Map of life expectancy at birth from Global Education Project.

Thursday, November 19, 2020

History lesson

For complicated reasons that I will nod at here, but may go into more deeply in days ahead, the 1970s represented the high water mark for American workers. The inequality between the richest countries, of which the U.S. was the largest and pretty much the richest, and the poorest, was at its height; but inequality in the U.S. was at its lowest. The working class as we understood it then was actually a fairly recent historical phenomenon, that emerged in the Industrial Revolution of the late 19th and developed further in the early 20th Century. For all that time, workers were immiserated. They typically worked 12 hour days, 7 days a week, and barely got by. Women and children worked as well as men. Work was dangerous, unhealthy, soul destroying. 

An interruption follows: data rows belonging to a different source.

-- ==== Sys2Proof/Laws/State.lean ====
section
/-! SUPPORT. What each update of the state does to each field, one lemma a field and update. -/

namespace Sys2Proof.Machine

section writeDr_fields
variable (s : State) (k : DigitReg) (v : Nat)
@[simp] theorem State.writeDr_cfg : (s.writeDr k v).cfg = s.cfg := rfl
@[simp] theorem State.writeDr_dmem : (s.writeDr k v).dmem = s.dmem := rfl
@[simp] theorem State.writeDr_dr : (s.writeDr k v).dr = s.dr.set k (toDigit s.cfg v) := rfl
@[simp] theorem State.writeDr_sp : (s.writeDr k v).sp = s.sp := rfl
@[simp] theorem State.writeDr_inFlight : (s.writeDr k v).inFlight = s.inFlight := rfl
@[simp] theorem State.writeDr_done : (s.writeDr k v).done = s.done := rfl
@[simp] theorem State.writeDr_ovf : (s.writeDr k v).ovf = s.ovf := rfl
@[simp] theorem State.writeDr_sticky : (s.writeDr k v).sticky = s.sticky := rfl
@[simp] theorem State.writeDr_err : (s.writeDr k v).err = s.err := rfl
@[simp] theorem State.writeDr_errCode : (s.writeDr k v).errCode = s.errCode := rfl
@[simp] theorem State.writeDr_ieDone : (s.writeDr k v).ieDone = s.ieDone := rfl
@[simp] theorem State.writeDr_ieErr : (s.writeDr k v).ieErr = s.ieErr := rfl
@[simp] theorem State.writeDr_errCmd : (s.writeDr k v).errCmd = s.errCmd := rfl
@[simp] theorem State.writeDr_scratch : (s.writeDr k v).scratch = s.scratch := rfl
@[simp] theorem State.writeDr_epoch : (s.writeDr k v).epoch = s.epoch := rfl
@[simp] theorem State.writeDr_draws : (s.writeDr k v).draws = s.draws := rfl
@[simp] theorem State.writeDr_everAborted : (s.writeDr k v).everAborted = s.everAborted := rfl
@[simp] theorem State.writeDr_events : (s.writeDr k v).events = s.events := rfl
@[simp] theorem State.writeDr_readLog : (s.writeDr k v).readLog = s.readLog := rfl
end writeDr_fields

section writeDigit_fields
variable (s : State) (a v : Nat)
@[simp] theorem State.writeDigit_cfg : (s.writeDigit a v).cfg = s.cfg := rfl
@[simp] theorem State.writeDigit_dmem : (s.writeDigit a v).dmem = Memory.store s.dmem a (toDigit s.cfg v) := rfl
@[simp] theorem State.writeDigit_dr : (s.writeDigit a v).dr = s.dr := rfl
@[simp] theorem State.writeDigit_sp : (s.writeDigit a v).sp = s.sp := rfl
@[simp] theorem State.writeDigit_inFlight : (s.writeDigit a v).inFlight = s.inFlight := rfl
@[simp] theorem State.writeDigit_done : (s.writeDigit a v).done = s.done := rfl
@[simp] theorem State.writeDigit_ovf : (s.writeDigit a v).ovf = s.ovf := rfl
@[simp] theorem State.writeDigit_sticky : (s.writeDigit a v).sticky = s.sticky := rfl
@[simp] theorem State.writeDigit_err : (s.writeDigit a v).err = s.err := rfl
@[simp] theorem State.writeDigit_errCode : (s.writeDigit a v).errCode = s.errCode := rfl
@[simp] theorem State.writeDigit_ieDone : (s.writeDigit a v).ieDone = s.ieDone := rfl
@[simp] theorem State.writeDigit_ieErr : (s.writeDigit a v).ieErr = s.ieErr := rfl
@[simp] theorem State.writeDigit_errCmd : (s.writeDigit a v).errCmd = s.errCmd := rfl
@[simp] theorem State.writeDigit_scratch : (s.writeDigit a v).scratch = s.scratch := rfl
@[simp] theorem State.writeDigit_epoch : (s.writeDigit a v).epoch = s.epoch := rfl
@[simp] theorem State.writeDigit_draws : (s.writeDigit a v).draws = s.draws := rfl
@[simp] theorem State.writeDigit_everAborted : (s.writeDigit a v).everAborted = s.everAborted := rfl
@[simp] theorem State.writeDigit_events : (s.writeDigit a v).events = s.events := rfl
@[simp] theorem State.writeDigit_readLog : (s.writeDigit a v).readLog = s.readLog := rfl
end writeDigit_fields

section memWrite_fields
variable (s : State) (a n v : Nat)
@[simp] theorem State.memWrite_cfg : (s.memWrite a n v).cfg = s.cfg := rfl
@[simp] theorem State.memWrite_dmem : (s.memWrite a n v).dmem = Memory.storeDigits s.cfg s.dmem a n v := rfl
@[simp] theorem State.memWrite_dr : (s.memWrite a n v).dr = s.dr := rfl
@[simp] theorem State.memWrite_sp : (s.memWrite a n v).sp = s.sp := rfl
@[simp] theorem State.memWrite_inFlight : (s.memWrite a n v).inFlight = s.inFlight := rfl
@[simp] theorem State.memWrite_done : (s.memWrite a n v).done = s.done := rfl
@[simp] theorem State.memWrite_ovf : (s.memWrite a n v).ovf = s.ovf := rfl
@[simp] theorem State.memWrite_sticky : (s.memWrite a n v).sticky = s.sticky := rfl
@[simp] theorem State.memWrite_err : (s.memWrite a n v).err = s.err := rfl
@[simp] theorem State.memWrite_errCode : (s.memWrite a n v).errCode = s.errCode := rfl
@[simp] theorem State.memWrite_ieDone : (s.memWrite a n v).ieDone = s.ieDone := rfl
@[simp] theorem State.memWrite_ieErr : (s.memWrite a n v).ieErr = s.ieErr := rfl
@[simp] theorem State.memWrite_errCmd : (s.memWrite a n v).errCmd = s.errCmd := rfl
@[simp] theorem State.memWrite_scratch : (s.memWrite a n v).scratch = s.scratch := rfl
@[simp] theorem State.memWrite_epoch : (s.memWrite a n v).epoch = s.epoch := rfl
@[simp] theorem State.memWrite_draws : (s.memWrite a n v).draws = s.draws := rfl
@[simp] theorem State.memWrite_everAborted : (s.memWrite a n v).everAborted = s.everAborted := rfl
@[simp] theorem State.memWrite_events : (s.memWrite a n v).events = s.events := rfl
@[simp] theorem State.memWrite_readLog : (s.memWrite a n v).readLog = s.readLog := rfl
end memWrite_fields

The trajectory of development was interrupted by two World Wars and the Great Depression, so it's not an entirely coherent story, but by the 1950s two major developments had begun to transform the status of the working class. The first was that technological development and the increase in fixed capital had greatly increased the productivity associated with each worker. (Economists speak of the "productivity of labor," but many people are misled by this term into imagining that it is a function of workers' industry and skill. Actually it's a function of the power of the machinery owned by their employers to magnify their hourly output.) The second was that workers had organized to demand an end to the system that had oppressed them. Notably during the Great Depression, this so threatened capitalists that many of them agreed with making reforms that would improve workers' status and defuse the threat of revolution.

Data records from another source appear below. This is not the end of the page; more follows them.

/-! ### One quotient digit of long division (R256, R257) -/

/-- R256: an estimate that is not below `x / v` is corrected down to it, one step for each that it is above. -/
theorem addBack_eq {v x : Nat} (hv : 0 < v) {qh : Nat} (hq : x / v ≤ qh) :
    addBack v qh ((x : Int) - (qh : Int) * (v : Int)) = (x / v, ((x % v : Nat) : Int), qh - x / v) := by
  induction qh with
  | zero =>
    have hq0 : x / v = 0 := Nat.le_zero.1 hq
    have hx : x % v = x := Nat.mod_eq_of_lt ((Nat.div_eq_zero_iff_lt hv).1 hq0)
    simp [addBack, hq0, hx]
  | succ qh ih =>
    rw [addBack]
    split
    next hneg =>
      have hle : x / v ≤ qh := Nat.le_of_lt_succ ((Nat.div_lt_iff_lt_mul hv).2 (by zify; push_cast at hneg; linarith))
      have hback : (x : Int) - ((qh + 1 : Nat) : Int) * v + v = x - (qh : Int) * v := by push_cast; ring
      rw [hback, ih hle]
      simp only [Nat.sub_add_comm hle]
    next hnonneg =>
      have hge : qh + 1 ≤ x / v := (Nat.le_div_iff_mul_le hv).2 (by zify; push_cast at hnonneg; linarith)
      have hexact : qh + 1 = x / v := le_antisymm hge hq
      have hrem : (x : Int) - ((qh + 1 : Nat) : Int) * v = (x % v : Nat) := by
        rw [hexact]
        have := Nat.div_add_mod x v
        zify at this ⊢
        linarith
      rw [hrem, hexact, Nat.sub_self]

section estimate
variable {b w y : Nat}

/-- R256: `y` is the window's two top digits and `w` the divisor's top one; the estimate is at most their quotient. -/
theorem estimate_mul_le : estimate b (y / b) (y % b) w * w ≤ y := by
  unfold estimate
  split
  next heq =>
    calc (b - 1) * w
      _ ≤ y / b * b := by rw [heq, mul_comm]; exact Nat.mul_le_mul_left w (Nat.sub_le b 1)
      _ ≤ y := Nat.div_mul_le_self y b
  next => rw [Nat.div_add_mod']; exact Nat.div_mul_le_self y w

theorem estimate_lt (hb : 0 < b) (htop : y / b ≤ w) : estimate b (y / b) (y % b) w < b := by
  unfold estimate
  split
  next => omega
  next hne =>
    rw [Nat.div_add_mod']
    exact Nat.div_lt_of_lt_mul ((Nat.div_lt_iff_lt_mul hb).1 (lt_of_le_of_ne htop hne))

/-- R256: no digit that the quotient of the top digits leaves room for is above the estimate. -/
theorem le_estimate {q : Nat} (hw : 0 < w) (hq : q < b) (hqw : q * w ≤ y) : q ≤ estimate b (y / b) (y % b) w := by
  unfold estimate
  split
  next => omega
  next => rw [Nat.div_add_mod']; exact (Nat.le_div_iff_mul_le hw).2 hqw

end estimate

/-- R257: with the divisor's top digit at least b/2 the estimate is at most 2 above the quotient digit. -/
theorem le_div_add_two {b v x p e : Nat} (hv : 0 < v) (hp : 0 < p) (hnormal : b ≤ 2 * (v / p)) (hlt : e < b)
    (he : e * (v / p) ≤ x / p) : e ≤ x / v + 2 := by
  rcases Nat.lt_or_ge e 2 with hsmall | hge
  · exact hsmall.le.trans (Nat.le_add_left 2 _)
  · obtain ⟨f, rfl⟩ := Nat.exists_eq_add_of_le' hge
    refine Nat.add_le_add_right ((Nat.le_div_iff_mul_le hv).2 ?_) 2
    calc f * v
      _ ≤ f * ((v / p + 1) * p) := Nat.mul_le_mul_left f (by rw [mul_comm]; exact (Nat.lt_mul_div_succ v hp).le)
      _ = (f * (v / p) + f) * p := by ring
      _ ≤ (f + 2) * (v / p) * p := Nat.mul_le_mul_right p (by rw [Nat.add_mul]; omega)
      _ ≤ x := (Nat.mul_le_mul_right p he).trans (Nat.div_mul_le_self x p)

/-- R256, R257: the step gives the quotient digit and the remainder of its window after at most two corrections. -/
theorem longDivDigit_spec {b v m x : Nat} (hb : 0 < b) (hm : 1 ≤ m) (hnormal : b ≤ 2 * (v / b ^ (m - 1)))
    (hx : x < v * b) : ∃ k ≤ 2, longDivDigit b v m x = (x / v, ((x % v : Nat) : Int), k) := by
  have hp : 0 < b ^ (m - 1) := Nat.pow_pos hb
  have hv : 0 < v := Nat.pos_of_mul_pos_right (by omega : 0 < v * b)
  have hpow : x / b ^ m = x / b ^ (m - 1) / b := by
    rw [Nat.div_div_eq_div_mul, ← pow_succ, Nat.sub_add_cancel hm]
  have htop : x / b ^ (m - 1) / b ≤ v / b ^ (m - 1) := by
    rw [Nat.div_div_eq_div_mul, mul_comm, ← Nat.div_div_eq_div_mul]
    exact Nat.div_le_div_right ((Nat.div_lt_iff_lt_mul hb).2 hx).le
  have hq : x / v * (v / b ^ (m - 1)) ≤ x / b ^ (m - 1) := by
    rw [Nat.le_div_iff_mul_le hp, mul_assoc]
    exact (Nat.mul_le_mul_left _ (Nat.div_mul_le_self v _)).trans (Nat.div_mul_le_self x v)
  have hle := le_estimate (by omega) (Nat.div_lt_of_lt_mul hx) hq
  have hbound := le_div_add_two hv hp hnormal (estimate_lt hb htop) estimate_mul_le
  refine ⟨_, Nat.sub_le_iff_le_add'.2 hbound, ?_⟩
  rw [longDivDigit, hpow, addBack_eq hv hle]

So we got the New Deal, effective labor unions, progressive taxation, support for education and home buying -- particularly for WWII veterans. We got the massive infrastructure investments of the Eisenhower era. By the 1970s it was considered pretty much the norm that industrial workers would own their homes, that their children would have the opportunity for higher education, that they could afford to eat in restaurants and take vacations and everyone assumed their children would be better off than they were. Well okay, I'm talking about white people. 


But all that started to change. Since the 1970s, the incomes of the lowest 50% or workers have barely risen; in fact most men earn less than they did in 1980, but the decline was covered for a time by increased labor force participation and higher earnings for women. But incomes of the top 10% have risen by almost 40% and the richest people have gotten richer at an astonishing and accelerating rate. We're back to levels of inequality that last occurred before WWI. And the pain is obviously not evenly distributed. It's hit some less populous areas and parts of the Midwest the hardest, among others. And yes, people have been dying young from opioid addiction and alcoholism and suicide.


Why did this happen? Well, yes, globalization has something to do with it. American workers aren't going to be paid $40 and hour to screw TVs together when Chinese workers will do it for a tenth as much. Containerization, trade treaties, just in time inventory management, all contributed. But there are fewer low and semi-skilled jobs to be had anyway, because a) robots do much of the factory floor work and b) less of the economy consists of making stuff anyway. Companies like Facebook and Google have very little capital and their only low-skilled employees are office cleaners. In fact they have comparatively few employees at all, compared to their revenue, and the money all flows to stock owners. 


Neither the Democrats nor the Republicans did anything about this. The result is that a malignant clown who at least acknowledged it, but blamed immigrants, Black people, lesbian and gay and transgendered people, college professors, environmentalists, China, amorphous "elites," and basically everybody and anybody that some segment of the people resented or disliked, could suck up the votes of low and middle income white people; and meanwhile wealthy Republican donors knew that he wasn't really going to do anything to threaten their privilege. And he hasn't actually done a damn thing for his voters, in fact they are worse off now than they were in 2016, but that's nothing new for them. The performance blaming other powerless people is enough.

1 comment:

Don Quixote said...

Another thing is that the number of stoopit Americans began to increase after WW II.

This was, IMO, probably due in part to destruction of community by highways and air conditioning; consolidation of media networks, so everybody wasn't seeing and hearing the same news anymore; reactionary behavior on the part of Caucasian police, government, and individuals, due to their inability to accept integration; the spread of the influence of corporations and television; and the pathological mutation to hateful malignance of people in the Republican party and right wing alternate media world.